COLUMN

グレープ・シップ

倉敷駅から20分程車を走らせ、岡山県倉敷市船穂町にやってきた。倉敷といえば、昔ながらの白壁の街並みが美しい美観地区や日本初の私立西洋美術館である大原美術館が頭に浮かぶ。そういえば、国産ジーンズの発祥の地でもあったよな…あ、桃やブドウといったフルーツも捨てがたい…なんてことを思いながら到着したのが、今回の取材先のグレープ・シップ。

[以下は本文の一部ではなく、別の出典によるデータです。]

-- ==== Sys2Proof/Certificates/Slice0/Obligations.lean ====
section
/-! DEFINITION. The statements for the provers. -/

open Sys2Proof Sys2Proof.Machine

/-! ### Steps, events and resets -/

/-- A step runs the command at the front of the queue on the state with the queue's rest; an empty queue idles (log 1). -/
def Obligations.StepRunsFrontCommand : Prop :=
  (∀ (c : Instr) (s : State), step { s with pending := c :: s.pending } = exec c s) ∧
  (∀ (c : Instr) (rest : List Instr) (s : State), s.pending = c :: rest → step s = exec c { s with pending := rest }) ∧
  (∀ s : State, s.pending = [] → step s = .next s)

/-- Every command answers a next state, in every state, and leaves the queue of commands as it was. -/
def Obligations.EveryCommandAnswersNext : Prop :=
  ∀ (c : Instr) (s : State), ∃ t, exec c s = .next t ∧ t.pending = s.pending

/-- R174, R157: at the end of an event one notice goes out when the output queue is empty and no reset is pending: the first
pending kind in the order C0h to C6h, with tag 0; nothing else changes but the exception mark at an EXCEPTION notice. Readings
or choices of the model: log 16. -/
def Obligations.NoticeSentAtEventEnd : Prop :=
  ∀ s : State,
    (s.port.out ≠ [] ∨ s.port.resetPending ≠ none ∨ (∀ k, s.port.notices.has k = false) → settle s = s) ∧
    (∀ k : NoticeKind, s.port.out = [] → s.port.resetPending = none → s.port.notices.has k = true →
      (∀ j : NoticeKind, j.code.toNat < k.code.toNat → s.port.notices.has j = false) →
      settle s = { s with
        port := { s.port with out := [⟨k.code, 0, s.noticeBody k⟩], notices := s.port.notices.put false k }
        ring := { s.ring with mark := if k = .exception then none else s.ring.mark } })

/-- The values of every block after a full reset, taken through RESET_N asserting and releasing. The levels of the fault
inputs and of PWRWARN stay, and so do the pool's symbols (R109). Readings or choices of the model: log 3. -/
def Obligations.FullResetValues : Prop :=
  ∀ (s : State) (straps : Straps), ∃ t u,
    exec (.fullReset .resetN) s = .next t ∧ t.pins.resetN = true ∧ exec (.resetNRelease straps) t = .next u ∧
    u.tb = ⟨⟨0, 0⟩, .free, false, none, 0, 0, 0, false, 0, 0, false, ⟨0, 5000000⟩⟩ ∧
    u.params = ⟨0, 0, .auto, 20, 4, 300, 50000, 30, ⟨true, true, true, true, true, true, true⟩⟩ ∧
    u.zones.ready = false ∧ u.zones.clearing = some 0 ∧ u.zones.tally = 0 ∧ u.zones.lastIndex = none ∧
    (∀ i : Fin 16, u.channelMap[i] = none) ∧
    (∀ n : Chan, u.chan n = ⟨⟨false, .r3200, 0, 50000, 3125, 0, false⟩, [],
      ⟨.disabled, false, false, (s.chan n).seq.fault, false, 0, 0, none⟩⟩) ∧
    u.framer = ⟨.hunt, 0, 0, 0, 0, 0, 0, 0, false, 0, none⟩ ∧
    u.dir = ⟨[], 0, none, 0, false, 0, 0⟩ ∧
    (∀ k : Stream, u.context k = none) ∧
    u.pool = ⟨List.range 384, s.pool.cells⟩ ∧
    u.ring = ⟨[], 0, none⟩ ∧
    u.counts = ⟨0, Vector.replicate 29 0, 0, 0, 0, 0, 0⟩ ∧
    u.port = ⟨match straps.rate1, straps.rate0 with
      | false, false => .b38400
      | false, true => .b115200
      | true, false => .b460800
      | true, true => .b921600, none, none, [], ⟨false, false, false, false, false, false, false⟩, none⟩ ∧
    u.pins = ⟨false, s.pins.pwrwarn, straps⟩ ∧ u.pending = s.pending

/-- While RESET_N is asserted only RESET_N itself and the levels of EXn_FLT and PWRWARN are followed (log 3). -/
def Obligations.QuietWhileResetAsserted : Prop :=
  ∀ (c : Instr) (s : State), s.pins.resetN = true →
    match c with
    | .fullReset .resetN | .resetNRelease _ => True
    | .exciterFaultAssert n => exec c s = .next (s.setSeq n { (s.chan n).seq with fault := true })
    | .exciterFaultClear n => exec c s = .next (s.setSeq n { (s.chan n).seq with fault := false })
    | .pwrwarnAssert => exec c s = .next { s with pins := { s.pins with pwrwarn := true } }
    | .pwrwarnRelease => exec c s = .next { s with pins := { s.pins with pwrwarn := false } }
    | _ => exec c s = .next s

/-- R177: the control reset, with the records of every entry it drops, in the order of channels and queues. Readings or
choices of the model: log 14. -/
def Obligations.ControlResetStages : Prop :=
  ∀ s : State, Running s → s.port.resetPending = some .control → s.port.out.length ≤ 1 →
    let dropped : List RecordBody := allChans.flatMap (fun n => (s.chan n).queue.map (fun e =>
      ⟨e.tag, some n, e.zone, e.source, .resetDropped, some e.t, some e.received,
        if e.state = .active then (s.chan n).seq.sent else 0⟩))
    let written : List LaunchRecord := dropped.mapIdx (fun i b => ⟨s.ring.nextSeq + BitVec.ofNat 16 i, b, s.tb.time⟩)
    ∃ t, exec .controlReset s = .next t ∧
      t.tb = s.tb ∧ t.params = s.params ∧ t.zones = s.zones ∧ t.channelMap = s.channelMap ∧
      (∀ n : Chan, t.chan n = ⟨(s.chan n).settings, [],
        ⟨if (s.chan n).settings.enabled then .idle else .disabled, false, false, (s.chan n).seq.fault, false, 0, 0,
          none⟩⟩) ∧
      t.framer = ⟨.hunt, s.framer.reached, s.framer.reached, 0, 0, 0, 0, 0, false, 0, s.framer.uplink⟩ ∧
      t.dir = ⟨[], 0, none, 0, false, 0, s.dir.supplied⟩ ∧
      (ContextsMatch s → ∀ k : Stream, t.context k = none) ∧
      t.pool = ⟨List.range 384, s.pool.cells⟩ ∧
      (s.ring.records.length ≤ 64 →
        t.ring = ⟨(s.ring.records ++ written).drop (s.ring.records.length + written.length - 64),
          s.ring.nextSeq + BitVec.ofNat 16 dropped.length, none⟩) ∧
      (s.counts.outcomes[28] ≤ 65535 → t.counts = { s.counts with
        outcomes := s.counts.outcomes.set 28 (min 65535 (s.counts.outcomes[28] + dropped.length)) }) ∧
      t.port = ⟨s.port.lineRate, none, none, [], ⟨false, false, false, false, false, false, false⟩, none⟩ ∧
      t.pins = s.pins ∧ t.pending = s.pending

「晴れの国おかやま」として知られる岡山県の中でも瀬戸内側に位置し、温暖な瀬戸内海式気候に恵まれた場所で、マスカット・オブ・アレキサンドリアという品種を中心に栽培しナチュラルワインを造っているワイナリーだ。代表の松井さんとスタッフの木曽さんに色々とお話を伺った。

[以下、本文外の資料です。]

/-- Settles O15: what a slot hands on is judged against its stream's context; the expected segment's symbols lie where R96
puts them. -/
theorem slotOutcomes : Obligations.SlotOutcomes := by
  refine ⟨fun s k c e o entry source => endAssembly_of_entry o entry source,
    fun s k c e bytes canonical expected below length => ?_, fun s x => ?_⟩
  · intro last count base e'
    have base_eq : symbolAddress e.chain (64 * c.next) = base := symbolAddress_segment ..
    obtain ⟨low, high⟩ := segmentCount_range (n := e.n) (expected ▸ below)
    have count_eq : segmentCount e.n c.expected c.next = count := rfl
    rw [show segmentsFor e.n = c.expected from expected.symm, count_eq] at low high
    refine ⟨low, high, segmentCells c e bytes s.pool.cells, writeSegment_eq .., fun j hj => ?_, fun a ha => ?_⟩
    · rw [← base_eq]
      exact segmentCells_inside canonical expected below length hj
    · refine segmentCells_outside expected below length ?_
      rwa [base_eq]
  · intro kind stream
    refine ⟨fun other => ?_, fun k isData isStream range => ⟨fun free => ?_, fun c opened early => ?_,
      fun c e opened late entry source => ?_, fun c e opened index entry => ?_⟩, fun k isHeader isStream range => ?_⟩
    · rw [takeSlot, slotItem_nothing other]
    · rw [takeSlot, slotItem_data isData isStream range]
      dsimp only
      rw [dataSegment_orphan free]
      rfl
    · rw [takeSlot, slotItem_data isData isStream range]
      dsimp only
      rw [dataSegment_below opened early]
    · rw [takeSlot, slotItem_data isData isStream range]
      dsimp only
      rw [dataSegment_above opened late, endAssembly_of_entry .gap entry source]
    · rw [takeSlot, slotItem_data isData isStream range]
      dsimp only
      rw [index, dataSegment_expected opened entry]
    · intro h
      refine ⟨fun free => ?_, fun c opened => ?_⟩
      · rw [takeSlot, slotItem_header isHeader isStream range]
        dsimp only
        rw [headerSegment, free]
        rfl
      · rw [takeSlot, slotItem_header isHeader isStream range]
        dsimp only
        rw [headerSegment, opened]
        rfl

/-! ### Records and removals -/

theorem State.writeRecord_counts_eq (s : State) (b : RecordBody) : (s.writeRecord b).counts = { s.counts with
    outcomes := s.counts.outcomes.set b.outcome.code
      (if s.counts.outcomes[b.outcome.code] < 65535 then s.counts.outcomes[b.outcome.code] + 1
        else s.counts.outcomes[b.outcome.code]) } := by
  rw [State.writeRecord_counts]
  rfl

/-- Settles O32: a record's three parts, and with a removal the queue, the free list and the context of its entry. -/
theorem removalOfAnEntry : Obligations.RemovalOfAnEntry := by
  refine ⟨fun s b => ?_, fun s n e o sent => ?_⟩
  · intro reported mark count
    apply State.ext
    case ring => exact State.writeRecord_ring_eq s b
    case counts => exact State.writeRecord_counts_eq s b
    case port => exact State.writeRecord_port_eq s b
    all_goals simp
  · intro reported record mark count
    apply State.ext
    case ring => rw [retire_ring]; exact State.writeRecord_ring_eq s (e.record n o sent)
    case counts => rw [retire_counts]; rfl
    case port =>
      have port : (retire n e o sent s).port = (s.writeRecord (e.record n o sent)).port := by
        rw [retire_port, State.writeRecord_port]
        rfl
      rw [port]
      exact State.writeRecord_port_eq s (e.record n o sent)
    case contexts =>
      simp only [retire, State.closeContext]
      split <;> simp
    all_goals simp [retire]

▲ 代表の松井さん。倉敷やマスカット・オブ・アレキサンドリアに対する想い、コミュニティを大事にする姿勢、そしてワイン造りを楽しむ様子に「こんな振る舞いができたらな~」と思わせられる方だ。
▲ カラッした笑顔と語り口が魅力的な木曽さん。明るく前向きな姿勢に話をするだけで元気をもらえる。

ワイン造りのきっかけ

松井さんは関西でフレンチのシェフとして長く活躍していたが、料理人としてフランスに留学した時にナチュラルワインと出会い、魅了される。その際、現地のワイナリーでブドウ栽培とワイン醸造に携わることに。帰国後もシェフを続けたが、ワインに携わりたいという気持ちが大きくなり、ブドウ栽培から始めようと一大決心されたのだ。

北海道を始めとする日本ワインの有名産地への移住も検討したそうだが、出身地の倉敷はブドウ栽培で有名で、親元にも近い。松井さんは2010年にUターンする形で船穂に移住し、2年間の農業研修を経て、2012年にマスカット・オブ・アレキサンドリアを栽培し始める。マスカット・オブ・アレキサンドリアを選んだのは、

▲ ワインの香りを確かめる姿からもワインが好き!という気持ちが溢れている。

「単に好きなだけ」ではあるが、「農家の高齢化で畑が耕作放棄地になったり、シャイン・マスカットの人気で栽培を切り替える農家が増えたりする中、マスカット・オブ・アレキサンドリアが衰退するのを何とかしたいという思いが強くなった。シャイン・マスカットの人気が高くなればなるほど、負けたくないという気持ちも盛り上がった」

と胸の内を明かしてくれた。

マスカット・オブ・アレキサンドリアの全国生産量の9割以上を占める岡山県の中でも、船穂地区は一大産地だ。この地で昔から栽培されてきた愛着あるブドウを残したい。そのためにも美味しいブドウを栽培し、生食の文化を絶やさないと共に、美味しいワインを造ることで文化の裾野を広げよう!そう決心したのだ。